Aram Aharonian  est un journaliste uruguayen. Il a étudié le droit et la diplomatie et a commencé à travailler dans le journalisme en 1964, dans des journaux, des hebdomadaires et des magazines. Il a un Master en intégration et est fondateur de Telesur. Il dirige actuellement le portail d'information et d'analyse latino-américain Sur y Sur.

Aram Aharonian est un journaliste uruguayen. Il a étudié le droit et la diplomatie et a commencé à travailler dans le journalisme en 1964, dans des journaux, des hebdomadaires et des magazines. Il a un Master en intégration et est fondateur de Telesur. Il dirige actuellement le portail d'information et d'analyse latino-américain Sur y Sur.


Par Aram Aharonian

 

La reconfiguration de l'ordre mondial a été interrompue par l'intervention militaire de la Russie en Ukraine, qui a donné un coup de pied dans la fourmilière d'une hégémonie américaine exclusive qui s'arrogeait la prérogative d'intervenir, d'interférer ou d'envahir des territoires en dehors de ses frontières.

 

Le scénario final de la guerre devrait réorganiser les relations internationales... et des récits émergeront pour justifier la mutation hégémonique. La mission impériale unique que Washington pensait détenir est en lambeaux, elle est devenue obsolète.

 

La droite mondiale ne doute jamais, c'est clair : l'équation c'est plus de bombes, plus de morts, égale moins de problèmes. Pendant ce temps, presque tout le progressisme et la gauche restent perplexes face à la guerre, ne sachant pas quoi faire. L'état de choc dure depuis 1989, date de la chute du mur de Berlin et de la fin de l'Union soviétique.

 

Et de l'autre côté, une gauche pleine de mots et de slogans, mais qui ne sait pas quoi dire.

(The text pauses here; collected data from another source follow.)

-- ==== Sys2Proof/Laws/Views.lean ====
section
/-! SUPPORT. Parts of the state, one for each owner, and the ways of going over bays that keep one. The frame of an
operation is said in these terms: the parts it leaves as they are. -/

namespace Sys2Proof.Machine

/-- Of the state: the reset condition, the SHED line and the waiting commands. -/
def State.pinsView (s : State) : Bool × Bool × List Instr :=
  (s.inReset, s.shedLine, s.pending)

/-- Of the state: the time and the moment of the last second. -/
def State.timesView (s : State) : Moment × Moment :=
  (s.time, s.lastSecond)

/-- Of the state: the clock, the depot settings, the outside temperature and the profiles. -/
def State.depotView (s : State) : ClockRec × Settings × Int × Vector HeatProfile 8 :=
  (s.clock, s.settings, s.outside, s.profiles)

/-- Of the state: the lamp plans. -/
def State.plansView (s : State) : Vector (List LampStep) 8 :=
  s.lampPlans

/-- Of the state: the departure list and its revision. -/
def State.bookingsView (s : State) : List DepartureEntry × Nat :=
  (s.departures, s.departuresRevision)

/-- Of the state: the Bay Table's part of every bay. -/
def State.tablesView (s : State) : Bay → TableRec :=
  fun b => (s.bay b).table

/-- Of the state: the Fault Pool and every list. -/
def State.poolView (s : State) : Nat × Bool × (Bay → FaultRec) :=
  (s.freeCount, s.lowFlag, fun b => (s.bay b).faults)

/-- Of the state: every clearance record. -/
def State.clearsView (s : State) : Bay → ClearRec :=
  fun b => (s.bay b).clear

/-- Of the state: the Lamp Check Engine's queue, slots and records. -/
def State.engineView (s : State) : List Bay × Vector (Option Slot) 4 × (Bay → LampRec) :=
  (s.lampQueue, s.slots, fun b => (s.bay b).lamp)

/-- Of the state: the Fault Reader's lists, visit and contexts. -/
def State.readersView (s : State) : List Bay × List Bay × Option Visit × (Bay → ReaderRec) :=
  (s.readerQueue, s.suspended, s.visit, fun b => (s.bay b).reader)

/-- Of the state: every heat record. -/
def State.heatsView (s : State) : Bay → HeatRec :=
  fun b => (s.bay b).heat

/-- Of the state: the allocator's part of every bay. -/
def State.powersView (s : State) : Bay → PowerRec :=
  fun b => (s.bay b).power

/-- Of the state: the allocator's depot-wide record. -/
def State.booksView (s : State) : SupplyRec :=
  s.supply

/-- Of the state: the line and the pending list. -/
def State.loopsView (s : State) : Option OnLine × (Bay → LoopRec) :=
  (s.line, fun b => (s.bay b).loop)

/-- Of the state: the ports and their event records. -/
def State.eventsView (s : State) : Vector PortRec 3 :=
  s.ports

/-- Nothing from outside the blocks has changed: lines and queue, times, clock and settings, plans. -/
abbrev Frozen (s t : State) : Prop :=
  t.pinsView = s.pinsView ∧ t.timesView = s.timesView ∧ t.depotView = s.depotView ∧ t.plansView = s.plansView

/-- The Bay Table's records and the departure list are as they were. -/
abbrev SameRecords (s t : State) : Prop :=
  t.bookingsView = s.bookingsView ∧ t.tablesView = s.tablesView

/-- The Fault Pool and the clearance records are as they were. -/
abbrev SameFaults (s t : State) : Prop :=
  t.poolView = s.poolView ∧ t.clearsView = s.clearsView

/-- The allocator's books are as they were. -/
abbrev SameSupply (s t : State) : Prop :=
  t.powersView = s.powersView ∧ t.booksView = s.booksView

/-! What keeps a part for each bay keeps it over a list of bays. -/

@[simp] theorem forBays_pins (bs : List Bay) (f : Bay → State → State) (h : ∀ b s, (f b s).pinsView = s.pinsView)
    (s : State) :
    (forBays bs f s).pinsView = s.pinsView := by
  unfold forBays
  induction bs generalizing s with
  | nil => rfl
  | cons b bs ih => exact (ih _).trans (h b s)

@[simp] theorem forBays_times (bs : List Bay) (f : Bay → State → State) (h : ∀ b s, (f b s).timesView = s.timesView)
    (s : State) :
    (forBays bs f s).timesView = s.timesView := by
  unfold forBays
  induction bs generalizing s with
  | nil => rfl
  | cons b bs ih => exact (ih _).trans (h b s)

@[simp] theorem forBays_depot (bs : List Bay) (f : Bay → State → State) (h : ∀ b s, (f b s).depotView = s.depotView)
    (s : State) :
    (forBays bs f s).depotView = s.depotView := by
  unfold forBays
  induction bs generalizing s with
  | nil => rfl
  | cons b bs ih => exact (ih _).trans (h b s)

@[simp] theorem forBays_plans (bs : List Bay) (f : Bay → State → State) (h : ∀ b s, (f b s).plansView = s.plansView)
    (s : State) :
    (forBays bs f s).plansView = s.plansView := by
  unfold forBays
  induction bs generalizing s with
  | nil => rfl
  | cons b bs ih => exact (ih _).trans (h b s)

@[simp] theorem forBays_bookings (bs : List Bay) (f : Bay → State → State) (h : ∀ b s, (f b s).bookingsView = s.bookingsView)
    (s : State) :
    (forBays bs f s).bookingsView = s.bookingsView := by
  unfold forBays
  induction bs generalizing s with
  | nil => rfl
  | cons b bs ih => exact (ih _).trans (h b s)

Certains étaient déterminés à trouver des moyens de revenir à la paix, qui n'était pas si tranquille non plus. Mais ces efforts sont enterrés jour après jour par ceux qui construisent l'imaginaire collectif, l'opinion publique, les grands conglomérats qui gèrent les médias hégémoniques et les réseaux dits sociaux.

 

Tout est comme les pessimistes l'aiment : la guerre en Ukraine pourrait s'étendre à toute l'Europe, la Russie pourrait recourir aux armes nucléaires, les États-Unis annoncent que la Russie sera également détruite. Le monde est tel que le diable l'aime : guerres, épidémies, catastrophes écologiques, misère généralisée, menaces, les pires pronostics possibles. Il faut une étincelle pour que tout s'enflamme, analyse le Brésilien Emir Sader. Quelqu'un ou quelque chose peut devenir incontrôlable et c'est parti : la fin du monde tant annoncée.

 

Faire couler le sang pour expier la culpabilité des crimes contre l'humanité commis pendant cinq siècles a été la façon dont l'Occident a résolu ses crises. Une logique culturelle née de l'union de la religion judéo-chrétienne et de la tradition de la pensée gréco-romaine impose sa vision du monde à la planète, explique le Chilien Marcos Roitman.

 

"Il n'y a pas de distinction, Poutine est russe, les Russes sont Poutine, tous ensemble ils sont des ennemis de l'Occident, leurs vies ne valent rien. L'irresponsabilité de l'Occident, son arrogance, son désir de dominer le monde nous mettent au bord de l'abîme. Mais en attendant, on nous demande d'exterminer les Russes", ajoute-t-il.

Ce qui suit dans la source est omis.